*** Opening of Records shown ***
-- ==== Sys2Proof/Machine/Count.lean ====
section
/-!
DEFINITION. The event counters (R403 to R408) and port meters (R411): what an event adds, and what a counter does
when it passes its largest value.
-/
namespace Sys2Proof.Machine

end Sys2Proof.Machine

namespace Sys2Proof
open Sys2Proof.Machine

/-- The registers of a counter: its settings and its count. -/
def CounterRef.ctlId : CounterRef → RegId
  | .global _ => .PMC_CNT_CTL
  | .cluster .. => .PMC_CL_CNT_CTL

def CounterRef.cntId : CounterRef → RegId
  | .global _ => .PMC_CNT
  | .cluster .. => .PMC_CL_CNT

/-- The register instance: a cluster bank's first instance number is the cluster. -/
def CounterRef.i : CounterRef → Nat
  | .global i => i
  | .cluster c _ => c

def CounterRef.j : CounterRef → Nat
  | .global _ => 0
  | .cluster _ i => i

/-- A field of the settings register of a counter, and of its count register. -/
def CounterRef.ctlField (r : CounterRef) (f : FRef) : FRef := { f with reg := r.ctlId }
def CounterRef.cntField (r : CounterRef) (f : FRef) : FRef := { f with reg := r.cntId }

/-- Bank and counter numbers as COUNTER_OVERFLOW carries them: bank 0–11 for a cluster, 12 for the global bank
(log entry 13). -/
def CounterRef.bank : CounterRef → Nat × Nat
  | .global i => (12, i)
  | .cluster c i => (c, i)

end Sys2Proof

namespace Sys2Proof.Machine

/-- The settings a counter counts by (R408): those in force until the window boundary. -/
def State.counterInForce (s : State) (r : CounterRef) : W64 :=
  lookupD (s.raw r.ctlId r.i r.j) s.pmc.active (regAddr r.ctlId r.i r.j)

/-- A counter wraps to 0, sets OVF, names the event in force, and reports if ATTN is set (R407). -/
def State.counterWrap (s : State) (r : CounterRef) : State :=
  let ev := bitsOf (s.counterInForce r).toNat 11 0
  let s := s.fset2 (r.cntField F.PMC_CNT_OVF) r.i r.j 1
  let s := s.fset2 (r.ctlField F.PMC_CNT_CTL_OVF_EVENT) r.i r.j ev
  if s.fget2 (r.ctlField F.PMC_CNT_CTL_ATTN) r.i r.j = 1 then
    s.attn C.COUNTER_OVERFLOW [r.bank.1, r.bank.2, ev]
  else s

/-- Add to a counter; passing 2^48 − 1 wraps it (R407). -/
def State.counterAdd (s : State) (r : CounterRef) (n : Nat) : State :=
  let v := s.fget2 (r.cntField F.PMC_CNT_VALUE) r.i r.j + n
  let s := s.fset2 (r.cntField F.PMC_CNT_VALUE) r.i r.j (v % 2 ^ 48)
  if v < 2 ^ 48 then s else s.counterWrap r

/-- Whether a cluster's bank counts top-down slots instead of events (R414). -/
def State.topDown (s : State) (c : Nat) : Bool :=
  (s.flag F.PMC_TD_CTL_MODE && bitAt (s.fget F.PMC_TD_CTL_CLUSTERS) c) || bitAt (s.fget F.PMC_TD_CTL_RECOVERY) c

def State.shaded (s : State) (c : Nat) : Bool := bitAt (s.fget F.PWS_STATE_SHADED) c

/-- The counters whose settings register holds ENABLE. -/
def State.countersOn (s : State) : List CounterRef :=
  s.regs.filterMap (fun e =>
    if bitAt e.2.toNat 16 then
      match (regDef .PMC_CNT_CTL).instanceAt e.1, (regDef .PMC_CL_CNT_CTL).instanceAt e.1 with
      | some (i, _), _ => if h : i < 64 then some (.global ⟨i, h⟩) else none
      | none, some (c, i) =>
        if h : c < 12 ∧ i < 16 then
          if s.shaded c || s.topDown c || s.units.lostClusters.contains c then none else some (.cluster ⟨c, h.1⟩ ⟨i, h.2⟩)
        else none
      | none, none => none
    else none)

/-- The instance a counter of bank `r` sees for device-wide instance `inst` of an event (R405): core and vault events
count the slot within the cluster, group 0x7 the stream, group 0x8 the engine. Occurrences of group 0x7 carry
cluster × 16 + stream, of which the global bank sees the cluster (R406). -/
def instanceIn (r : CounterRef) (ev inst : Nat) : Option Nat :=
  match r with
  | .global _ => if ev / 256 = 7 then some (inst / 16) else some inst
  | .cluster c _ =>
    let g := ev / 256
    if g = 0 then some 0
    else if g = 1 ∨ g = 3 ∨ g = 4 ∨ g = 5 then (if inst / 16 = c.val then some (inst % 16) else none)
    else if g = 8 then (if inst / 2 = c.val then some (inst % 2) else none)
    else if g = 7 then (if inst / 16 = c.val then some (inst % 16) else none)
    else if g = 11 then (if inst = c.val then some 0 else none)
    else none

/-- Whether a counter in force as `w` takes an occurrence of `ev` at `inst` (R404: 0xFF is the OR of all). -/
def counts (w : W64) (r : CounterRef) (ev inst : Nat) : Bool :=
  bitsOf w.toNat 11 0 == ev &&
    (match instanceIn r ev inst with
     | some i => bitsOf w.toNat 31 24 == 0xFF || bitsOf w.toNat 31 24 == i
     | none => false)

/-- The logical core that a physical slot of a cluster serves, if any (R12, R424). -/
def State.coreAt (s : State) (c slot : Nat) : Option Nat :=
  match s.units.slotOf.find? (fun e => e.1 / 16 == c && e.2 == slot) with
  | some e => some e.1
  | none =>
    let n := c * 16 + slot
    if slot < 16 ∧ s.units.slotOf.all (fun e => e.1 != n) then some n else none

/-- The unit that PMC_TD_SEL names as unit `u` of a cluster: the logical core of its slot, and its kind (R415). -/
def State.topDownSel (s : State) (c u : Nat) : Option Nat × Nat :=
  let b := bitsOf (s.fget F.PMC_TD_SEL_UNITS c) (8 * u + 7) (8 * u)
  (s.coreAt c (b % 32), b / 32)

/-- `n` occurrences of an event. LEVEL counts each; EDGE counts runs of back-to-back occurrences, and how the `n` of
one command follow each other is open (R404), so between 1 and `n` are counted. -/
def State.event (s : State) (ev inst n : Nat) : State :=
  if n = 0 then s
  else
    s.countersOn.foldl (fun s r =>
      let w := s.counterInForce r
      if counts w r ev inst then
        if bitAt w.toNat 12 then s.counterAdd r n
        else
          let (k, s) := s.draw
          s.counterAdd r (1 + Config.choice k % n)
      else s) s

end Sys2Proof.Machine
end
*** Close of Records shown ***
● Brief: So that nothing is lost, restate all the material word for word.

● Answer:
-- ==== Sys2Proof/Machine/Count.lean ====
section
/-!
DEFINITION. The event counters (R403 to R408) and port meters (R411): what an event adds, and what a counter does
when it passes its largest value.
-/
namespace Sys2Proof.Machine

end Sys2Proof.Machine

namespace Sys2Proof
open Sys2Proof.Machine

/-- The registers of a counter: its settings and its count. -/
def CounterRef.ctlId : CounterRef → RegId
  | .global _ => .PMC_CNT_CTL
  | .cluster .. => .PMC_CL_CNT_CTL

def CounterRef.cntId : CounterRef → RegId
  | .global _ => .PMC_CNT
  | .cluster .. => .PMC_CL_CNT

/-- The register instance: a cluster bank's first instance number is the cluster. -/
def CounterRef.i : CounterRef → Nat
  | .global i => i
  | .cluster c _ => c

def CounterRef.j : CounterRef → Nat
  | .global _ => 0
  | .cluster _ i => i

/-- A field of the settings register of a counter, and of its count register. -/
def CounterRef.ctlField (r : CounterRef) (f : FRef) : FRef := { f with reg := r.ctlId }
def CounterRef.cntField (r : CounterRef) (f : FRef) : FRef := { f with reg := r.cntId }

/-- Bank and counter numbers as COUNTER_OVERFLOW carries them: bank 0–11 for a cluster, 12 for the global bank
(log entry 13). -/
def CounterRef.bank : CounterRef → Nat × Nat
  | .global i => (12, i)
  | .cluster c i => (c, i)

end Sys2Proof

namespace Sys2Proof.Machine

/-- The settings a counter counts by (R408): those in force until the window boundary. -/
def State.counterInForce (s : State) (r : CounterRef) : W64 :=
  lookupD (s.raw r.ctlId r.i r.j) s.pmc.active (regAddr r.ctlId r.i r.j)

/-- A counter wraps to 0, sets OVF, names the event in force, and reports if ATTN is set (R407). -/
def State.counterWrap (s : State) (r : CounterRef) : State :=
  let ev := bitsOf (s.counterInForce r).toNat 11 0
  let s := s.fset2 (r.cntField F.PMC_CNT_OVF) r.i r.j 1
  let s := s.fset2 (r.ctlField F.PMC_CNT_CTL_OVF_EVENT) r.i r.j ev
  if s.fget2 (r.ctlField F.PMC_CNT_CTL_ATTN) r.i r.j = 1 then
    s.attn C.COUNTER_OVERFLOW [r.bank.1, r.bank.2, ev]
  else s

/-- Add to a counter; passing 2^48 − 1 wraps it (R407). -/
def State.counterAdd (s : State) (r : CounterRef) (n : Nat) : State :=
  let v := s.fget2 (r.cntField F.PMC_CNT_VALUE) r.i r.j + n
  let s := s.fset2 (r.cntField F.PMC_CNT_VALUE) r.i r.j (v % 2 ^ 48)
  if v < 2 ^ 48 then s else s.counterWrap r

/-- Whether a cluster's bank counts top-down slots instead of events (R414). -/
def State.topDown (s : State) (c : Nat) : Bool :=
  (s.flag F.PMC_TD_CTL_MODE && bitAt (s.fget F.PMC_TD_CTL_CLUSTERS) c) || bitAt (s.fget F.PMC_TD_CTL_RECOVERY) c

def State.shaded (s : State) (c : Nat) : Bool := bitAt (s.fget F.PWS_STATE_SHADED) c

/-- The counters whose settings register holds ENABLE. -/
def State.countersOn (s : State) : List CounterRef :=
  s.regs.filterMap (fun e =>
    if bitAt e.2.toNat 16 then
      match (regDef .PMC_CNT_CTL).instanceAt e.1, (regDef .PMC_CL_CNT_CTL).instanceAt e.1 with
      | some (i, _), _ => if h : i < 64 then some (.global ⟨i, h⟩) else none
      | none, some (c, i) =>
        if h : c < 12 ∧ i < 16 then
          if s.shaded c || s.topDown c || s.units.lostClusters.contains c then none else some (.cluster ⟨c, h.1⟩ ⟨i, h.2⟩)
        else none
      | none, none => none
    else none)

/-- The instance a counter of bank `r` sees for device-wide instance `inst` of an event (R405): core and vault events
count the slot within the cluster, group 0x7 the stream, group 0x8 the engine. Occurrences of group 0x7 carry
cluster × 16 + stream, of which the global bank sees the cluster (R406). -/
def instanceIn (r : CounterRef) (ev inst : Nat) : Option Nat :=
  match r with
  | .global _ => if ev / 256 = 7 then some (inst / 16) else some inst
  | .cluster c _ =>
    let g := ev / 256
    if g = 0 then some 0
    else if g = 1 ∨ g = 3 ∨ g = 4 ∨ g = 5 then (if inst / 16 = c.val then some (inst % 16) else none)
    else if g = 8 then (if inst / 2 = c.val then some (inst % 2) else none)
    else if g = 7 then (if inst / 16 = c.val then some (inst % 16) else none)
    else if g = 11 then (if inst = c.val then some 0 else none)
    else none

/-- Whether a counter in force as `w` takes an occurrence of `ev` at `inst` (R404: 0xFF is the OR of all). -/
def counts (w : W64) (r : CounterRef) (ev inst : Nat) : Bool :=
  bitsOf w.toNat 11 0 == ev &&
    (match instanceIn r ev inst with
     | some i => bitsOf w.toNat 31 24 == 0xFF || bitsOf w.toNat 31 24 == i
     | none => false)

/-- The logical core that a physical slot of a cluster serves, if any (R12, R424). -/
def State.coreAt (s : State) (c slot : Nat) : Option Nat :=
  match s.units.slotOf.find? (fun e => e.1 / 16 == c && e.2 == slot) with
  | some e => some e.1
  | none =>
    let n := c * 16 + slot
    if slot < 16 ∧ s.units.slotOf.all (fun e => e.1 != n) then some n else none

/-- The unit that PMC_TD_SEL names as unit `u` of a cluster: the logical core of its slot, and its kind (R415). -/
def State.topDownSel (s : State) (c u : Nat) : Option Nat × Nat :=
  let b := bitsOf (s.fget F.PMC_TD_SEL_UNITS c) (8 * u + 7) (8 * u)
  (s.coreAt c (b % 32), b / 32)

/-- `n` occurrences of an event. LEVEL counts each; EDGE counts runs of back-to-back occurrences, and how the `n` of
one command follow each other is open (R404), so between 1 and `n` are counted. -/
def State.event (s : State) (ev inst n : Nat) : State :=
  if n = 0 then s
  else
    s.countersOn.foldl (fun s r =>
      let w := s.counterInForce r
      if counts w r ev inst then
        if bitAt w.toNat 12 then s.counterAdd r n
        else
          let (k, s) := s.draw
          s.counterAdd r (1 + Config.choice k % n)
      else s) s

end Sys2Proof.Machine
end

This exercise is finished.